- _Exercise_: In the entries below, the lines from the one with "let ts := rs.flatMap" through the one with "let (c, d, x1) := s.judgeStatic e" are to be copied exactly; both ends count.

(Collection entries)
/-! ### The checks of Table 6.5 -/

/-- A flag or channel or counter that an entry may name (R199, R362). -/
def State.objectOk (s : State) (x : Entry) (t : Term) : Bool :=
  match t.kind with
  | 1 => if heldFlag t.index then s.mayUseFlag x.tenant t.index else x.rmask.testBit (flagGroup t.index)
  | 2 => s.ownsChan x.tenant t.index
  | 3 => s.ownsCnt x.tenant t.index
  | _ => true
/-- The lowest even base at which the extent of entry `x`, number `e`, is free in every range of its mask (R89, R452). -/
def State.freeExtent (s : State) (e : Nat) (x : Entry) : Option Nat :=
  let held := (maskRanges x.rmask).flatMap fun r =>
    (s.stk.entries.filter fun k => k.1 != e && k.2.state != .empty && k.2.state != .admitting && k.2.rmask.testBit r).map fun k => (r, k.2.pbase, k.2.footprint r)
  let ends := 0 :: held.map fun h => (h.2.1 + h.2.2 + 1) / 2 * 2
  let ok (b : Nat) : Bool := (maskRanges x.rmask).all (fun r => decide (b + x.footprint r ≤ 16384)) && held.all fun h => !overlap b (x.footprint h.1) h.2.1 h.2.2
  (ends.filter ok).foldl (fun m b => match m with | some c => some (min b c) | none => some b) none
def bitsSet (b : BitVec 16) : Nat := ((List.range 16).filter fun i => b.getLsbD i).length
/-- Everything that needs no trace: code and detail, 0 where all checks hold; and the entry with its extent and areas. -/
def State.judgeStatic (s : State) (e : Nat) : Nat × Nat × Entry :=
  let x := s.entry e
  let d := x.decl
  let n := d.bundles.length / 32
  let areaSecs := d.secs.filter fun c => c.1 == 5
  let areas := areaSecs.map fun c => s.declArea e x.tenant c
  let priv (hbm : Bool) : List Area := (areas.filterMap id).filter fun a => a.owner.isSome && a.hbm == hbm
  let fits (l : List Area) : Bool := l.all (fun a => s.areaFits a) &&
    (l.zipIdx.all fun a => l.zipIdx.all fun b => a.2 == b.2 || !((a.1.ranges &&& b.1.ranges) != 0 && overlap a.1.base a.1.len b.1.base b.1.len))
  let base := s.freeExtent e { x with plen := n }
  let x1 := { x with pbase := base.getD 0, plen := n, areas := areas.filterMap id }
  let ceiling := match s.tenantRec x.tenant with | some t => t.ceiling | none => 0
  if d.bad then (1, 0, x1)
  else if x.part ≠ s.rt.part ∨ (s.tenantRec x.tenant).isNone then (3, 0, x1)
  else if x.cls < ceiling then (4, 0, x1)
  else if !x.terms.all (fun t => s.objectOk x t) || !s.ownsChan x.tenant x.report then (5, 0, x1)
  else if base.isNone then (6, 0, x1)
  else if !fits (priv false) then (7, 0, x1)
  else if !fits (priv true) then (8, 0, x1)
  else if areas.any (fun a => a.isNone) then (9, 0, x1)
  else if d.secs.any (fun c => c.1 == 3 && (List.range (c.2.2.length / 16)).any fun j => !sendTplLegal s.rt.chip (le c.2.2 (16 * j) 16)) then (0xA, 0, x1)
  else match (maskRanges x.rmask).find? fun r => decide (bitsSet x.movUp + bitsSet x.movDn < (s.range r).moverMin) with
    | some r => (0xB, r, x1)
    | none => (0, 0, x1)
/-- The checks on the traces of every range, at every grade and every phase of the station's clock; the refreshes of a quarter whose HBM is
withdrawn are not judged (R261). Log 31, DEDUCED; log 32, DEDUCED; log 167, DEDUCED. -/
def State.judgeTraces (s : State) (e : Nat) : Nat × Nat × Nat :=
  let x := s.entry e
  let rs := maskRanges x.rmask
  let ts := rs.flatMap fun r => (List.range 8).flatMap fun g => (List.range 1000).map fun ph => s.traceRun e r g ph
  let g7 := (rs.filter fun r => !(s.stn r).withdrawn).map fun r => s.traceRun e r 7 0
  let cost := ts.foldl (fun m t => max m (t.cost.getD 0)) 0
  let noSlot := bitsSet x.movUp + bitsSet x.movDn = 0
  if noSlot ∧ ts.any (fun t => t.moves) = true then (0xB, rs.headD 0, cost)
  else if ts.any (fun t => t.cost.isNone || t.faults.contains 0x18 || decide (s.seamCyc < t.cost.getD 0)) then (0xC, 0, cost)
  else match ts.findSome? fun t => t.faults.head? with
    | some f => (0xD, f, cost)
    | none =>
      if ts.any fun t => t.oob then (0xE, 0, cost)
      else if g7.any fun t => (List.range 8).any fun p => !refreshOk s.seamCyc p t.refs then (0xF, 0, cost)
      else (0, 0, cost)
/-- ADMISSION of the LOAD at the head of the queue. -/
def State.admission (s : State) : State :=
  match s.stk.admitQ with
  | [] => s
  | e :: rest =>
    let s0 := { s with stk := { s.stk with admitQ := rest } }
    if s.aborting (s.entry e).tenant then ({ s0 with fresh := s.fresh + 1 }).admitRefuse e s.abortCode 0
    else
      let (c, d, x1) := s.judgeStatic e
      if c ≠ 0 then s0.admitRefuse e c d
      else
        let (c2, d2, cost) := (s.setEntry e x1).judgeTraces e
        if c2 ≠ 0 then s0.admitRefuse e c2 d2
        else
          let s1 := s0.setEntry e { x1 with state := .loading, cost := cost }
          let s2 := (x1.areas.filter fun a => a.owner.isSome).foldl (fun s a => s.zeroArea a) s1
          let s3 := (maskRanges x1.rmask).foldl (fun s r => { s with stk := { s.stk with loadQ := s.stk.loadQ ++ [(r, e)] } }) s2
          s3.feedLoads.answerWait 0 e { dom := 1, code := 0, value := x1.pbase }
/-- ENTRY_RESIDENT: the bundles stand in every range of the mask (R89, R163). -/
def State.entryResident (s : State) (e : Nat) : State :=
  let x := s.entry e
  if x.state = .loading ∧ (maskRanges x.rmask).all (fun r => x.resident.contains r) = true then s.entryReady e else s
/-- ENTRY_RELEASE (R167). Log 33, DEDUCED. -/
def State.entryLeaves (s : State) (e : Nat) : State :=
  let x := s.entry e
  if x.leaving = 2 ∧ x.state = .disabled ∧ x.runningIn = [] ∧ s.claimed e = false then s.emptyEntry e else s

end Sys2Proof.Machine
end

- _Exercise result_:
  let ts := rs.flatMap fun r => (List.range 8).flatMap fun g => (List.range 1000).map fun ph => s.traceRun e r g ph
  let g7 := (rs.filter fun r => !(s.stn r).withdrawn).map fun r => s.traceRun e r 7 0
  let cost := ts.foldl (fun m t => max m (t.cost.getD 0)) 0
  let noSlot := bitsSet x.movUp + bitsSet x.movDn = 0
  if noSlot ∧ ts.any (fun t => t.moves) = true then (0xB, rs.headD 0, cost)
  else if ts.any (fun t => t.cost.isNone || t.faults.contains 0x18 || decide (s.seamCyc < t.cost.getD 0)) then (0xC, 0, cost)
  else match ts.findSome? fun t => t.faults.head? with
    | some f => (0xD, f, cost)
    | none =>
      if ts.any fun t => t.oob then (0xE, 0, cost)
      else if g7.any fun t => (List.range 8).any fun p => !refreshOk s.seamCyc p t.refs then (0xF, 0, cost)
      else (0, 0, cost)
/-- ADMISSION of the LOAD at the head of the queue. -/
def State.admission (s : State) : State :=
  match s.stk.admitQ with
  | [] => s
  | e :: rest =>
    let s0 := { s with stk := { s.stk with admitQ := rest } }
    if s.aborting (s.entry e).tenant then ({ s0 with fresh := s.fresh + 1 }).admitRefuse e s.abortCode 0
    else
      let (c, d, x1) := s.judgeStatic e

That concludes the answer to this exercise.